Analysis of the effect of the treatment interventions on larval vector density showed that in overall arm 2 of the study significantly reduced the larval anophelines density by nearly a third (DR = 0.65, p < 0.001), and also significantly reduced the larval culicines density by nearly 12% (DR = 0.88, p = 0.0016). In two study sites, Malindi and Nyabondo, arm 2 significantly reduced the larval anophelines density by 85 and 20% in the two sites, respectively. However, the larval culicines density was significantly reduced in arm 2 and both arms 2 and 3 only in Nyabondo and Malindi study sites, respectively (Table 3).

Baseline demographic and epidemiological characteristics for the school children is shown in Table 1. A total of 3599 children (38 schools) with median age of 9 years (range: 3–19 years) were included in the baseline cross-sectional survey in all the three sites. The reported household membership was five people per household with high household membership observed in Malindi study site. Baseline overall malaria prevalence was low 8.8% (95% CI 5.5–14.0%) with the baseline prevalence being significantly different in each of the four study arms, χ² = 216.06, p < 0.001 and ranged from 5.1 to 12.6%.
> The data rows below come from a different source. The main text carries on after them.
/-- A request of the router, pick or magazine port ends in one of the ways listed. -/
theorem exec_ends_otherPorts {i : Instr} {s t : State} (runs : exec i s = .next t)
    (which : i.request.any fun x => decide (48 ≤ x.2.1.toNat)) : Ends s i t := by
  cases i with
  | nextCut p =>
      cases runs
      refine .of_request rfl fun _ => ?_
      split
      · exact .waitFor _
      split
      · exact .waitFor _
      next atSpeed =>
      split
      · exact .waitFor _
      split
      · exact .waitFor _
      next room =>
      split
      · exact .waitFor _
      split
      · exact .accept (.nextCut _ _ (not_not.mp atSpeed) (Nat.lt_of_not_le room))
      · exact .waitFor _
  | cutDone p tag =>
      cases runs
      exact .of_request rfl fun _ => .reported _ fun g => .accept (.cutDone g)
  | cutAbort p tag len =>
      cases runs
      exact .of_request rfl fun _ => .reported _ fun g => .accept (.cutAbort g _)
  | claimNext p =>
      cases runs
      refine .of_request rfl fun _ => ?_
      split
      · exact .refuse _
      split
      · exact .waitFor _
      · exact .accept (.claimNext _)
  | claim p serial b =>
      cases runs
      refine .of_request rfl fun _ => ?_
      split
      · exact .refuse _
      split
      · exact .refuse _
      split
      · exact .refuse _
      · exact .accept (.claim _)
  | gripped p serial b =>
      cases runs
      refine .of_request rfl fun _ => .onClaim _ _ fun l => ?_
      split
      · exact .accept (.gripped l)
      · exact .refuse _
  | release p serial b =>
      cases runs
      refine .of_request rfl fun _ => .onClaim _ _ fun l => ?_
      split
      · exact .accept (.release l)
      · exact .refuse _
  | destination p serial b =>
      cases runs
      refine .of_request rfl fun _ => .onClaim _ _ fun l => ?_
      split
      · split
        · exact .bindToBin l
        · exact .bindToSlot l
      · exact .respond _
      · exact .refuse _
  | rejectPlaced p serial b =>
      cases runs
      refine .of_request rfl fun _ => .onClaim _ _ fun l => ?_
      split
      · exact .accept (.rejectPlaced l)
      · exact .refuse _
  | insertBegin p serial b =>
      cases runs
      refine .of_request rfl fun _ => .onClaim _ _ fun l => ?_
      split
      · split
        · exact .refuse _
        next noMove =>
        split
        · exact .refuse _
        split
        · exact .refuse _
        · exact .accept (.insertBegin l _ (Bool.eq_false_iff.mpr noMove))
      · exact .refuse _
  | insertEndAborted p serial b =>
      cases runs
      refine .of_request rfl fun _ => .onClaim _ _ fun l => ?_
      split
      · exact .accept (.insertEndAborted l _)
      · exact .refuse _
  | insertEndSeated p serial b =>
      cases runs
      refine .of_request rfl fun _ => .onClaim _ _ fun l => ?_
      split
      · exact .accept (.insertEndSeated l _)
      · exact .refuse _
  | magLoaded p tag type =>
      cases runs
      refine .of_request rfl fun _ => ?_
      split
      · exact .refuse _
      split
      · exact .refuse _
      split
      · exact .refuse _
      · exact .accept (.magLoaded _)
  | magUnload p =>
      cases runs
      refine .of_request rfl fun _ => ?_
      split
      · exact .refuse _
      split
      · exact .refuse _
      · exact .accept (.magUnload _)
  | homeBegin p =>
      cases runs
      refine .of_request rfl fun _ => ?_
      split
      · exact .refuse _
      split
      · exact .respond _
      · exact .accept .homeBegin
  | moveBegin p =>
      cases runs
      refine .of_request rfl fun _ => ?_
      split
      · exact .refuse _
      next noInsertion => exact .accept (.moveBegin (Option.not_isSome_iff_eq_none.mp noInsertion))
  | arrived p =>
      cases runs
      refine .of_request rfl fun _ => ?_
      split
      · exact .refuse _
      · exact .judgeArrival
  | nextPosition p =>
      cases runs
      refine .of_request rfl fun _ => ?_
      split
      · exact .respond _
      · exact .waitFor _
      · exact .waitFor _
  | _ => simp [Instr.request] at which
Table 4 outlines the number of schools and children surveyed, malaria prevalence and the overall treatment interventions effect on malaria prevalence. The overall malaria prevalence was 13.3% (95% CI 8.8–20.0%) with the highest malaria prevalence observed in Nyabondo site 32.4% followed by Malindi 5.7% and Tolay 1.7%. In overall, highest malaria prevalence was observed in the third year of the survey (the year 2015) compared to the other 2 years.
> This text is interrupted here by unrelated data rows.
-- ==== Sys2Proof/Machine/ObjTable.lean ====
section
/-! DEFINITION. The object dictionary (R375 to R377): one row for each entry of the object tables of the manual. -/

namespace Sys2Proof.Machine

/-- A row of an object table: `n` indices from `idx`, `m` subindices from `sub`, type code and access kind as
DESCRIBE gives them (R381), default on grade or stepping A and B, length, whether it is fixed, refused during a job,
withheld in sealed jobs, an enable of the function state machine, and the range the owning chapter states. -/
structure ObjRow where
  idx   : Nat
  n     : Nat
  sub   : Nat
  m     : Nat
  ty    : Nat
  acc   : Nat
  dA    : Nat
  dB    : Nat
  len   : Nat
  fixed : Bool
  job   : Bool
  held  : Bool
  en    : Bool
  lo    : Nat
  hi    : Nat
  deriving DecidableEq, Repr

/-- Rows of the object tables, part 0. -/
def objRows0 : List ObjRow := [
  ⟨0x2100, 1, 1, 1, 9, 1, 0, 0, 8, true, false, false, false, 0, 0xffffffffffffffff⟩,
  ⟨0x2100, 1, 2, 1, 4, 0, 0x19f0a0, 0x16e360, 4, true, false, false, false, 0, 0xffffffff⟩,
  ⟨0x2100, 1, 3, 1, 2, 0, 2, 2, 1, true, false, false, false, 0, 0xff⟩,
  ⟨0x2100, 1, 4, 1, 5, 1, 0, 0, 8, true, false, false, false, 0, 0xffffffffffffffff⟩,
  ⟨0x2100, 1, 5, 1, 3, 1, 0, 0, 2, true, false, false, false, 0, 0xffff⟩,
  ⟨0x2100, 1, 6, 1, 5, 1, 0, 0, 8, true, false, false, false, 0, 0xffffffffffffffff⟩,
  ⟨0x2100, 1, 7, 1, 5, 1, 0, 0, 8, true, false, false, false, 0, 0xffffffffffffffff⟩,
  ⟨0x4300, 1, 1, 1, 2, 1, 0x40, 0x48, 1, true, false, false, false, 0, 0xff⟩,
  ⟨0x4300, 1, 2, 1, 2, 2, 2, 2, 1, true, true, false, false, 0, 0xff⟩,
  ⟨0x4300, 1, 3, 1, 2, 2, 0x40, 0x48, 1, true, false, false, false, 0, 0xff⟩,
  ⟨0x4300, 1, 4, 1, 2, 0, 0x80, 0x80, 1, true, false, false, false, 0, 0xff⟩,
  ⟨0x4300, 1, 5, 1, 2, 1, 0, 0, 1, true, false, false, false, 0, 0xff⟩,
  ⟨0x4300, 1, 6, 1, 3, 2, 1, 1, 2, true, true, false, false, 0, 0xffff⟩,
  ⟨0x4300, 1, 7, 1, 4, 2, 0x30d4, 0x30d4, 4, true, false, false, false, 0, 0xffffffff⟩,
  ⟨0x4300, 1, 8, 1, 5, 1, 0, 0, 8, true, false, false, false, 0, 0xffffffffffffffff⟩,
  ⟨0x4300, 1, 9, 1, 5, 1, 0, 0, 8, true, false, false, false, 0, 0xffffffffffffffff⟩,
  ⟨0x4300, 1, 0xa, 1, 4, 1, 0, 0, 4, true, false, false, false, 0, 0xffffffff⟩,
  ⟨0x4300, 1, 0xb, 1, 5, 1, 0, 0, 8, true, false, false, false, 0, 0xffffffffffffffff⟩,
  ⟨0x4300, 1, 0x10, 1, 5, 1, 0, 0, 8, true, false, false, false, 0, 0xffffffffffffffff⟩,
  ⟨0x4300, 1, 0x11, 1, 4, 1, 0, 0, 4, true, false, false, false, 0, 0xffffffff⟩,
  ⟨0x4300, 1, 0x12, 1, 2, 1, 0, 0, 1, true, false, false, false, 0, 0xff⟩,
  ⟨0x4300, 1, 0x13, 1, 5, 1, 0, 0, 8, true, false, false, false, 0, 0xffffffffffffffff⟩,
  ⟨0x6200, 1, 1, 1, 2, 2, 3, 3, 1, true, true, false, false, 1, 3⟩,
  ⟨0x6200, 1, 2, 1, 5, 1, 0, 0, 8, true, false, false, false, 0, 0xffffffffffffffff⟩,
  ⟨0x6200, 1, 3, 1, 5, 1, 0, 0, 8, true, false, false, false, 0, 0xffffffffffffffff⟩,
  ⟨0x6200, 1, 4, 1, 4, 1, 0, 0, 4, true, false, false, false, 0, 0xffffffff⟩,
  ⟨0x6200, 1, 5, 1, 11, 1, 0, 0, 32, true, false, false, false, 0, 0⟩,
  ⟨0x6200, 1, 6, 1, 4, 2, 0, 0, 4, true, true, false, false, 0, 0xffffffff⟩,
  ⟨0x3100, 1, 1, 1, 4, 0, 0xb4000, 0xb4000, 4, true, false, false, false, 0, 0xffffffff⟩,
  ⟨0x3100, 1, 2, 1, 3, 0, 0x1000, 0x1000, 2, true, false, false, false, 0, 0xffff⟩]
Overall, the least malaria prevalence was observed in the control arm (7.7%) and highest prevalence in arm 4 of the study (19.3%). However, arm 3 of the study showed least prevalence in two study sites, Malindi and Nyabondo, with arm 4 showing the least prevalence in Tolay site only.
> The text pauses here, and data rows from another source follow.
-- ==== Sys2Proof/Machine/Ops.lean ====
section
/-! DEFINITION. The named operations over State: tables, object entries, rows of memory, counters, interrupts, faults,
the safe stop, hold requests, and the effect record that slot commands answer with. -/

namespace Sys2Proof.Machine

/-! ## Sparse tables -/

/-- The entry of a table at a key, or the default. -/
def mget {α : Type} (d : α) (m : SMap α) (k : Nat) : α := (m.lookup k).getD d

/-- A table with an entry set; an entry equal to the default is removed, so equal tables are equal lists. -/
def mset {α : Type} [DecidableEq α] (d : α) (m : SMap α) (k : Nat) (v : α) : SMap α :=
  if v = d then m.filter (·.1 < k) ++ m.filter (k < ·.1)
  else m.filter (·.1 < k) ++ (k, v) :: m.filter (k < ·.1)

/-- A table with an entry at a key, whatever its value. -/
def mput {α : Type} (m : SMap α) (k : Nat) (v : α) : SMap α := m.filter (·.1 < k) ++ (k, v) :: m.filter (k < ·.1)

/-- A table with no entry at a key. -/
def mdel {α : Type} (m : SMap α) (k : Nat) : SMap α := m.filter (·.1 != k)

/-- A list with its element `i` replaced; unchanged past its end. -/
def lset {α : Type} (l : List α) (i : Nat) (v : α) : List α := l.set i v

/-- The element `i` of a list of numbers, 0 past its end. -/
def nat (l : List Nat) (i : Nat) : Nat := l.getD i 0

/-! ## Object entries -/

/-- The default of a numeric entry (R377): by grade, and for the stepping's entries by stepping. -/
def objDefault (id : Ident) (i j : Nat) : Nat :=
  match objRow? i j with
  | none => 0
  | some r =>
    if i == 0x1001 && j ≤ 2 || i == 0x1000 && j == 5 then
      (match id.stepping with | .A0 => r.dA | .B0 => r.dB)
    else match id.grade with | .A => r.dA | .B => r.dB

/-- The key of an entry in the object store. -/
def objKey (i j : Nat) : Nat := 256 * i + j

/-- The stored value of a numeric entry. -/
def objGet (s : State) (i j : Nat) : Nat := mget (objDefault s.ident i j) s.objs (objKey i j)

/-- A numeric entry set. -/
def objSet (i j v : Nat) (s : State) : State :=
  { s with objs := mset (objDefault s.ident i j) s.objs (objKey i j) v }

/-- A count of the object dictionary advanced by `n`. -/
def bump (i j n : Nat) (s : State) : State := if n = 0 then s else objSet i j (objGet s i j + n) s

/-- A numeric entry raised to `v` if it is less. -/
def objMax (i j v : Nat) (s : State) : State := if objGet s i j < v then objSet i j v s else s

/-- The length of an entry of fixed length (R376). -/
def objLen (i j : Nat) : Nat := ((objRow? i j).map (·.len)).getD 0

/-- The default of a byte-string entry: zeros of a fixed length, empty where the length is not fixed. -/
def octDefault (i j : Nat) : Bytes :=
  match objRow? i j with
  | none => []
  | some r => if r.fixed then zeros r.len else []

/-- The stored value of a byte-string entry. -/
def octGet (s : State) (i j : Nat) : Bytes := mget (octDefault i j) s.octets (objKey i j)

/-- A byte-string entry set. -/
def octSet (i j : Nat) (v : Bytes) (s : State) : State :=
  { s with octets := mset (octDefault i j) s.octets (objKey i j) v }

/-- The hold horizon H (0x4300:02). -/
def horizon (s : State) : Nat := objGet s 0x4300 2
/-- The pace in force (0x4300:01). -/
def paceNow (s : State) : Nat := objGet s 0x4300 1
/-- The admission horizon A (0x5000:02). -/
def admitHorizon (s : State) : Nat := objGet s 0x5000 2
/-- The session state (0x6100:11). -/
def session (s : State) : Nat := objGet s 0x6100 0x11
/-- The safe stop state (0x6000:01). -/
def stopState (s : State) : Nat := objGet s 0x6000 1
/-- The start state (0x2200:01). -/
def startState (s : State) : Nat := objGet s 0x2200 1
/-- A job is in progress until the module is ready for a new start tick, so through the clearing of a sealed one too
(R378, R372). -/
def jobOn (s : State) : Bool := s.job || session s == 5
/-- Arithmetic cycles of a pick at the pace in force (R27). -/
def cyclesNow (s : State) : Nat := Config.cyclesPerPick s.ident.grade (paceNow s)

/-- The arithmetic cycle, in nominal periods, of the tick of the time base. -/
def cycleNow (s : State) : Nat := s.cycle0 + Config.cyclesPerPick s.ident.grade (s.tick - s.boundary)

/-- Coordinates of an entry laid out as 0x4200:01. -/
def coordOf (v : Nat) : Coord where
  x := BitVec.ofNat 4 (bits v 8 4)
  y := BitVec.ofNat 4 (bits v 4 4)
  z := BitVec.ofNat 4 (bits v 0 4)

/-- Coordinates laid out as 0x4200:01. -/
def coordNat (c : Coord) : Nat := 256 * c.x.toNat + 16 * c.y.toNat + c.z.toNat

/-- The module's machine coordinates (0x4200:01). -/
def ownCoord (s : State) : Coord := coordOf (objGet s 0x4200 1)

/-- Whether the module is the lead module of its slice: its slice coordinate is (0,0,0). -/
def isLead (s : State) : Bool := objGet s 0x4200 0xE == 0

/-! ## Which units answer (R384, R400, R436) -/

/-- The object service runs on C0: the rails are up, the start has reached S4, no recovery path (R384). -/
def codeRunning (s : State) : Bool := s.power.rails && startState s != 3 && decide (4 ≤ objGet s 0x2200 2)

/-- The management controller answers: AUX is good and it is not resetting (R353, R436). -/
def mgmtUp (s : State) : Bool := s.power.input && bitOf (objGet s 0x2000 0xE) 1 && !s.mgmtDown

/-- The PCIe port is up (R400): PERST# is deasserted and S4 has ended, or the recovery path has powered C0. -/
def pcieUp (s : State) : Bool :=
  s.power.rails && s.power.perst && (startState s == 3 || decide (4 < objGet s 0x2200 2))

/-- An access path carries requests: PCIe and its mailbox, CAN FD with a node id (R390) and
no wiring fault (R394), management Ethernet with its
port on (R387). -/
def pathOpen (s : State) : Path → Bool
  | .pcie | .doe => pcieUp s
  | .can => mgmtUp s && objGet s 0x9000 1 != 0 && objGet s 0x9000 7 != 3
  | .mgmt | .mgmtTagged => mgmtUp s && (s.fns.getD 37 Fn.reset).state == 2

/-! ## Tiles, dies and links -/

/-- A tile. -/
def tileAt (s : State) (t : Nat) : Tile := mget Tile.reset s.tiles t

/-- A tile set. -/
def tileSet (t : Nat) (v : Tile) (s : State) : State := { s with tiles := mset Tile.reset s.tiles t v }

/-- Tile x and y of an index (R13). -/
def tileX (t : Nat) : Nat := t % 24
def tileY (t : Nat) : Nat := t / 24

/-- The die of a tile (R13). -/
def dieOf (t : Nat) : DieIx :=
  if tileY t < 16 then (if tileX t < 12 then 0 else 1) else (if tileX t < 12 then 2 else 3)

/-- A link port. -/
def linkAt (s : State) (l : Nat) : Link := mget Link.reset s.links l

/-- A link port set. -/
def linkSet (l : Nat) (v : Link) (s : State) : State := { s with links := mset Link.reset s.links l v }

/-- The state of a link (0x41nn:01): 2 and 3 are up. -/
def linkState (s : State) (l : Nat) : Nat := objGet s (0x4100 + l) 1

/-- Whether a link is up. -/
def linkUp (s : State) (l : Nat) : Bool := linkState s l == 2 || linkState s l == 3

/-- The torus direction of a link (R18): 0 +x, 1 −x, 2 +y, 3 −y, 4 +z, 5 −z. -/
def linkDir (l : Nat) : Nat :=
  let d := l / 9
  let k := l % 9
  if k < 3 then (if d % 2 == 1 then 0 else 1)
  else if k < 6 then (if d ≥ 2 then 2 else 3)
  else if k == 6 then 4
  else if k == 7 then (if d == 0 || d == 3 then 4 else 5)
  else 5

/-- The links of a direction, in link order. -/
def linksOf (dir : Nat) : List Nat := (List.range 36).filter fun l => linkDir l == dir

/-- The row address of R73. -/
def rowAddr (t space row : Nat) : Nat := tileX t * 2 ^ 27 + tileY t * 2 ^ 22 + space * 2 ^ 20 + row

/-- The tile of a row address: `none` where its x or y lies off the grid. -/
def addrTile (a : Nat) : Option Nat :=
  let x := bits a 27 5
  let y := bits a 22 5
  if x < 24 && y < 32 then some (24 * y + x) else none

/-- The space of a row address: 0 bobbin, 1 beam, 2 schedule store, 3 registers. -/
def addrSpace (a : Nat) : Nat := bits a 20 2

/-- The row of a row address. -/
def addrRow (a : Nat) : Nat := bits a 0 20

/-- Rows of a space (R85, R92, R167, R67). -/
def spaceRows (space : Nat) : Nat :=
  if space == 0 then 4096 else if space == 1 then 737280 else 1024

/-! ## Memory -/

/-- The proof word of a row of zeros. -/
def zeroProof : BitVec 32 := 0x30FCEDC0

/-- What byte `b` of a row frame that nothing has written reads as: the zero row that step S7 leaves (R87). -/
def rowDefault (b : Nat) : Byte := if b < 516 then 0 else BitVec.ofNat 8 (bits zeroProof.toNat (8 * (b - 516)) 8)

/-- A byte of memory. -/
def byteAt (m : List Host.Cell) (a : Nat) : Byte := (m.lookup a).getD (rowDefault (a % 520))

/-- Memory's canonical form: addresses rising, no entry equal to what an unlisted address reads as. -/
def memWf : List Host.Cell → Bool
  | [] => true
  | [c] => c.2 != rowDefault (c.1 % 520)
  | c :: d :: r => c.2 != rowDefault (c.1 % 520) && decide (c.1 < d.1) && memWf (d :: r)

/-- The bytes of a row frame (R85): data, reserved, tag, proof word. -/
def frameBytes (f : RowFrame) : Bytes :=
  slice f.data 0 512 ++ zeros 2 ++ leBytes 2 f.tag.toNat ++ leBytes 4 f.proof.toNat

/-- The row frame that 520 bytes spell. -/
def frameOf (bs : Bytes) : RowFrame where
  data  := slice bs 0 512
  tag   := BitVec.ofNat 16 (leAt bs 514 2)
  proof := BitVec.ofNat 32 (leAt bs 516 4)

/-- Bytes as cells from an address, those equal to the default left out. -/
def cellsOf : Nat → Bytes → List Host.Cell
  | _, [] => []
  | a, b :: bs => if b = rowDefault (a % 520) then cellsOf (a + 1) bs else (a, b) :: cellsOf (a + 1) bs

/-- Memory with bytes written from an address. -/
def memPut (m : List Host.Cell) (a : Nat) (bs : Bytes) : List Host.Cell :=
  m.filter (·.1 < a) ++ cellsOf a bs ++ m.filter (a + bs.length ≤ ·.1)

/-- `n` bytes of memory from an address. -/
def memGet (m : List Host.Cell) (a n : Nat) : Bytes := (List.range n).map fun i => byteAt m (a + i)

/-- The stored frame of a row. -/
def rowGet (s : State) (a : Nat) : RowFrame := frameOf (memGet s.mem (520 * a) 520)

/-- A row frame stored: the stored bits are those of the frame, and the row is no longer poisoned. -/
def rowPut (a : Nat) (f : RowFrame) (s : State) : State :=
  { s with mem := memPut s.mem (520 * a) (frameBytes f), upsets := mdel s.upsets a, poison := mdel s.poison a }

/-- A row frame with data and tag and a fresh proof word (R85). -/
def freshFrame (data : Bytes) (tag : BitVec 16) : RowFrame where
  data  := slice data 0 512
  tag   := tag
  proof := crc32c (slice data 0 512)

/-- Whether a frame's proof word matches its data (R107). -/
def proofOk (f : RowFrame) : Bool := f.proof == crc32c (slice f.data 0 512)

/-- The landed bit of a row (R31). -/
def isLanded (s : State) (a : Nat) : Bool := mget true s.landed a

/-- The landed bit of a row written. -/
def landedSet (a : Nat) (v : Bool) (s : State) : State := { s with landed := mset true s.landed a v }

/-! ## Port memory (R401) -/

/-- A byte of port memory; a byte nothing has written reads 0. -/
def portByte (s : State) (a : Nat) : Byte := (s.pmem.lookup a).getD 0

/-- `n` bytes of port memory. -/
def portGet (s : State) (a n : Nat) : Bytes := (List.range n).map fun i => portByte s (a + i)

/-- Bytes as cells of port memory, zeros left out. -/
def portCells : Nat → Bytes → List Host.Cell
  | _, [] => []
  | a, b :: bs => if b = 0 then portCells (a + 1) bs else (a, b) :: portCells (a + 1) bs

/-- Port memory with bytes written. -/
def portPut (a : Nat) (bs : Bytes) (s : State) : State :=
  { s with pmem := s.pmem.filter (·.1 < a) ++ portCells a bs ++ s.pmem.filter (a + bs.length ≤ ·.1) }

/-! ## Free values, outputs, interrupts -/

/-- The next free number. -/
def freeNat (s : State) : Nat × State := (Config.freeNat s.free, { s with free := s.free + 1 })

/-- An item driven out of the module. -/
def emit (o : Output) (s : State) : State := { s with out := s.out ++ [o] }

/-- Items driven out in order. -/
def emits (os : List Output) (s : State) : State := { s with out := s.out ++ os }

/-- An MSI-X vector raised (R409): a masked vector sets its pending bit. -/
def raiseVector (v : Nat) (s : State) : State :=
  if s.masked.getLsbD v then { s with pendVec := s.pendVec ||| (1#32 <<< v) } else emit (.interrupt v) s

/-- The PCIe port trains (R399, R400): rate, width and Flit mode are what the partner supports, which the manual leaves
open within the characteristics table. -/
def pcieTrain (s : State) : State :=
  let rate := Config.freeNat s.free % 7
  let width := (Config.freeNat (s.free + 1) % 3)
  let s1 := emit .pcieTraining { s with free := s.free + 3 }
  if rate = 0 then objSet 0x8000 4 0 (objSet 0x8000 3 0 (objSet 0x8000 2 0 s1))
  else objSet 0x8000 4 (if Config.freeBool (s.free + 2) then 1 else 0)
    (objSet 0x8000 3 (2 ^ width) (objSet 0x8000 2 rate s1))

/-! ## Performance counters (R421 to R424, R430) -/

/-- Whether event number `v` counts in edge mode (R422). -/
def edgeMode (s : State) (v : Nat) : Bool := (octGet s 0x7000 2).getD (v / 8) 0 |>.getLsbD (v % 8)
Figure 5 provides the site-specific malaria prevalence by the different treatment interventions. At global level, analysis of the effect of the treatment interventions on malaria prevalence showed that only arm 3 reduced malaria prevalence by 10% (aOR = 0.9, p = 0.356), although this was not significant. The other intervention combinations did not show any prevalence reduction when compared to the control arm of the study. However, at individual site level Tolay showed significant reduction in malaria prevalence in arm 4 by 50% (aOR = 0.5, p = 0.032), while Malindi and Nyabondo showed no prevalence reduction in any of the study arms.

The results demonstrated that children under 5 years of age (aOR = 2.3, p < 0.001) as well as those aged 6 to 10 years (aOR = 1.6, p < 0.001) were at significant risk of malaria infection when compared to older children (over 10 years). However, male children were at non-significant risk of malaria infection compared to females, aOR = 1.1, p = 0.635.